__DATA EXTRACT__.
==========

-- ==== Sys2Proof/Laws/State.lean ====
section
/-! SUPPORT. Beside State: what each update leaves in each field, so that no later proof unfolds a record update. -/

namespace Sys2Proof.Machine

@[simp] theorem State.setPwr_params (s : State) (v : BitVec 5) : (s.setPwr v).params = s.params := rfl
@[simp] theorem State.setPwr_ports (s : State) (v : BitVec 5) : (s.setPwr v).ports = s.ports := rfl
@[simp] theorem State.setPwr_tmr0 (s : State) (v : BitVec 5) : (s.setPwr v).tmr0 = s.tmr0 := rfl
@[simp] theorem State.setPwr_tmr1 (s : State) (v : BitVec 5) : (s.setPwr v).tmr1 = s.tmr1 := rfl
@[simp] theorem State.setPwr_pwr (s : State) (v : BitVec 5) : (s.setPwr v).pwr = some v := rfl
@[simp] theorem State.setPwr_dstate (s : State) (v : BitVec 5) : (s.setPwr v).dstate = s.dstate := rfl
@[simp] theorem State.setPwr_faults (s : State) (v : BitVec 5) : (s.setPwr v).faults = s.faults := rfl
@[simp] theorem State.setPwr_rx (s : State) (v : BitVec 5) : (s.setPwr v).rx = s.rx := rfl
@[simp] theorem State.setPwr_msgLen (s : State) (v : BitVec 5) : (s.setPwr v).msgLen = s.msgLen := rfl
@[simp] theorem State.setPwr_arrivals (s : State) (v : BitVec 5) : (s.setPwr v).arrivals = s.arrivals := rfl

@[simp] theorem State.consume_params (s : State) : (s.consume).params = s.params := rfl
@[simp] theorem State.consume_ports (s : State) : (s.consume).ports = s.ports := rfl
@[simp] theorem State.consume_tmr0 (s : State) : (s.consume).tmr0 = s.tmr0 := rfl
@[simp] theorem State.consume_tmr1 (s : State) : (s.consume).tmr1 = s.tmr1 := rfl
@[simp] theorem State.consume_pwr (s : State) : (s.consume).pwr = s.pwr := rfl
@[simp] theorem State.consume_dstate (s : State) : (s.consume).dstate = .idle := rfl
@[simp] theorem State.consume_faults (s : State) : (s.consume).faults = s.faults := rfl
@[simp] theorem State.consume_rx (s : State) : (s.consume).rx = s.rx := rfl
@[simp] theorem State.consume_msgLen (s : State) : (s.consume).msgLen = 0 := rfl
@[simp] theorem State.consume_arrivals (s : State) : (s.consume).arrivals = s.arrivals := rfl

@[simp] theorem State.deliver_params (s : State) (m : Message) : (s.deliver m).params = s.params := rfl
@[simp] theorem State.deliver_ports (s : State) (m : Message) : (s.deliver m).ports = s.ports := rfl
@[simp] theorem State.deliver_tmr0 (s : State) (m : Message) : (s.deliver m).tmr0 = s.tmr0 := rfl
@[simp] theorem State.deliver_tmr1 (s : State) (m : Message) : (s.deliver m).tmr1 = s.tmr1 := rfl
@[simp] theorem State.deliver_pwr (s : State) (m : Message) : (s.deliver m).pwr = s.pwr := rfl
@[simp] theorem State.deliver_dstate (s : State) (m : Message) : (s.deliver m).dstate = s.dstate := rfl
@[simp] theorem State.deliver_faults (s : State) (m : Message) : (s.deliver m).faults = s.faults := rfl
@[simp] theorem State.deliver_rx (s : State) (m : Message) : (s.deliver m).rx = m.bytes ++ s.rx.drop m.length := rfl
@[simp] theorem State.deliver_msgLen (s : State) (m : Message) : (s.deliver m).msgLen = m.length := rfl
@[simp] theorem State.deliver_arrivals (s : State) (m : Message) : (s.deliver m).arrivals = s.arrivals := rfl

@[simp] theorem State.place_params (s : State) (m : Message) : (s.place m).params = s.params := rfl
@[simp] theorem State.place_ports (s : State) (m : Message) : (s.place m).ports = s.ports := rfl
@[simp] theorem State.place_tmr0 (s : State) (m : Message) : (s.place m).tmr0 = s.tmr0 := rfl
@[simp] theorem State.place_tmr1 (s : State) (m : Message) : (s.place m).tmr1 = s.tmr1 := rfl
@[simp] theorem State.place_pwr (s : State) (m : Message) : (s.place m).pwr = s.pwr := rfl
@[simp] theorem State.place_dstate (s : State) (m : Message) : (s.place m).dstate = .dispatching := rfl
@[simp] theorem State.place_faults (s : State) (m : Message) : (s.place m).faults = s.faults := rfl
@[simp] theorem State.place_rx (s : State) (m : Message) : (s.place m).rx = m.bytes ++ s.rx.drop m.length := rfl
@[simp] theorem State.place_msgLen (s : State) (m : Message) : (s.place m).msgLen = m.length := rfl
@[simp] theorem State.place_arrivals (s : State) (m : Message) : (s.place m).arrivals = s.arrivals := rfl

@[simp] theorem State.raise_params (s : State) (k : FaultKind) : (s.raise k).params = s.params := rfl
@[simp] theorem State.raise_ports (s : State) (k : FaultKind) : (s.raise k).ports = s.ports := rfl
@[simp] theorem State.raise_tmr0 (s : State) (k : FaultKind) : (s.raise k).tmr0 = s.tmr0 := rfl
@[simp] theorem State.raise_tmr1 (s : State) (k : FaultKind) : (s.raise k).tmr1 = s.tmr1 := rfl
@[simp] theorem State.raise_pwr (s : State) (k : FaultKind) : (s.raise k).pwr = s.pwr := rfl
@[simp] theorem State.raise_dstate (s : State) (k : FaultKind) : (s.raise k).dstate = s.dstate := rfl
@[simp] theorem State.raise_faults (s : State) (k : FaultKind) : (s.raise k).faults = s.faults.add k := rfl
@[simp] theorem State.raise_rx (s : State) (k : FaultKind) : (s.raise k).rx = s.rx := rfl
@[simp] theorem State.raise_msgLen (s : State) (k : FaultKind) : (s.raise k).msgLen = s.msgLen := rfl
@[simp] theorem State.raise_arrivals (s : State) (k : FaultKind) : (s.raise k).arrivals = s.arrivals := rfl

@[simp] theorem State.setTmr_params (s : State) (t : Slot) (c : TimerSlot) : (s.setTmr t c).params = s.params := by
  cases t <;> rfl
@[simp] theorem State.setTmr_ports (s : State) (t : Slot) (c : TimerSlot) : (s.setTmr t c).ports = s.ports := by
  cases t <;> rfl
@[simp] theorem State.setTmr_pwr (s : State) (t : Slot) (c : TimerSlot) : (s.setTmr t c).pwr = s.pwr := by
  cases t <;> rfl
@[simp] theorem State.setTmr_dstate (s : State) (t : Slot) (c : TimerSlot) : (s.setTmr t c).dstate = s.dstate := by
  cases t <;> rfl
@[simp] theorem State.setTmr_faults (s : State) (t : Slot) (c : TimerSlot) : (s.setTmr t c).faults = s.faults := by
  cases t <;> rfl
@[simp] theorem State.setTmr_rx (s : State) (t : Slot) (c : TimerSlot) : (s.setTmr t c).rx = s.rx := by
  cases t <;> rfl
@[simp] theorem State.setTmr_msgLen (s : State) (t : Slot) (c : TimerSlot) : (s.setTmr t c).msgLen = s.msgLen := by
  cases t <;> rfl
@[simp] theorem State.setTmr_arrivals (s : State) (t : Slot) (c : TimerSlot) : (s.setTmr t c).arrivals = s.arrivals := by
  cases t <;> rfl

/-- A slot reads back what was written to it, and the other slot is as before (R161). -/
@[simp] theorem State.tmr_setTmr (s : State) (t u : Slot) (c : TimerSlot) :
    (s.setTmr t c).tmr u = if u = t then c else s.tmr u := by
  cases t <;> cases u <;> rfl

@[simp] theorem State.setTmr_tmr0 (s : State) (t : Slot) (c : TimerSlot) :
    (s.setTmr t c).tmr0 = if t = .slot0 then c else s.tmr0 := by
  cases t <;> rfl

@[simp] theorem State.setTmr_tmr1 (s : State) (t : Slot) (c : TimerSlot) :
    (s.setTmr t c).tmr1 = if t = .slot1 then c else s.tmr1 := by
  cases t <;> rfl

/-- Writing a slot with what it holds changes nothing. -/
@[simp] theorem State.setTmr_self (s : State) (t : Slot) : s.setTmr t (s.tmr t) = s := by
  cases t <;> rfl

/-- The later of two writes to one slot stands (R55). -/
@[simp] theorem State.setTmr_setTmr (s : State) (t : Slot) (c d : TimerSlot) :
    (s.setTmr t c).setTmr t d = s.setTmr t d := by
  cases t <;> rfl

/-- Only the slots can differ after a slot write (R161). -/
theorem State.setTmr_rest (s : State) (t : Slot) (c : TimerSlot) :
    s.setTmr t c = { s with tmr0 := (s.setTmr t c).tmr0, tmr1 := (s.setTmr t c).tmr1 } := by
  cases t <;> rfl

/-- A write of a slot, or of the fault set, leaves every shadow bit and every output bit. -/
@[simp] theorem State.setTmr_shadowBit (s : State) (t : Slot) (c : TimerSlot) (p : Nat) (b : Fin 8) :
    (s.setTmr t c).shadowBit p b = s.shadowBit p b := by
  cases t <;> rfl
@[simp] theorem State.setTmr_outBit (s : State) (t : Slot) (c : TimerSlot) (p : Nat) (b : Fin 8) :
    (s.setTmr t c).outBit p b = s.outBit p b := by
  cases t <;> rfl
@[simp] theorem State.raise_shadowBit (s : State) (k : FaultKind) (p : Nat) (b : Fin 8) :
    (s.raise k).shadowBit p b = s.shadowBit p b := rfl
@[simp] theorem State.raise_outBit (s : State) (k : FaultKind) (p : Nat) (b : Fin 8) :
    (s.raise k).outBit p b = s.outBit p b := rfl
@[simp] theorem State.raise_tmr (s : State) (k : FaultKind) (u : Slot) : (s.raise k).tmr u = s.tmr u := by
  cases u <;> rfl

/-- The levels of a slot are those whose table pair it holds (R30). -/
theorem TimerSlot.mem_levels {c : TimerSlot} {k : Speed} :
    k ∈ c.levels ↔ c.presc = some (Config.speedTable k).1 ∧ c.period = some (Config.speedTable k).2 := by
  have : k ∈ Speed.all := by cases k <;> decide
  simp [TimerSlot.levels, this]

/-- Under an injective table a slot's pair is of one level at most, and `speed` is it (R30). -/
theorem State.speed_eq_some {s : State} {m : Motor} {k : Speed} (h : speedTableInjective) (hk : k ∈ (s.motorTmr m).levels) :
    s.speed m = some k := by
  have uniq : ∀ j ∈ (s.motorTmr m).levels, j = k := fun j hj => by
    have hj' := TimerSlot.mem_levels.1 hj
    have hk' := TimerSlot.mem_levels.1 hk
    refine List.inj_on_of_nodup_map h (by cases j <;> decide) (by cases k <;> decide) (Prod.ext ?_ ?_)
    · exact Option.some.inj (hj'.1.symm.trans hk'.1)
    · exact Option.some.inj (hj'.2.symm.trans hk'.2)
  cases hl : (s.motorTmr m).levels with
  | nil => rw [hl] at hk; cases hk
  | cons j l => simp [State.speed, h, hl, uniq j (by rw [hl]; simp)]

/-- A fault kind once added stays (R200). -/
theorem FaultSet.has_add (f : FaultSet) (k j : FaultKind) :
    (f.add k).has j = (decide (j = k) || f.has j) := by
  cases k <;> cases j <;> rfl

end Sys2Proof.Machine
end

==========

Show all lines from the data that contain "trans".

    · exact Option.some.inj (hj'.1.symm.trans hk'.1)
    · exact Option.some.inj (hj'.2.symm.trans hk'.2)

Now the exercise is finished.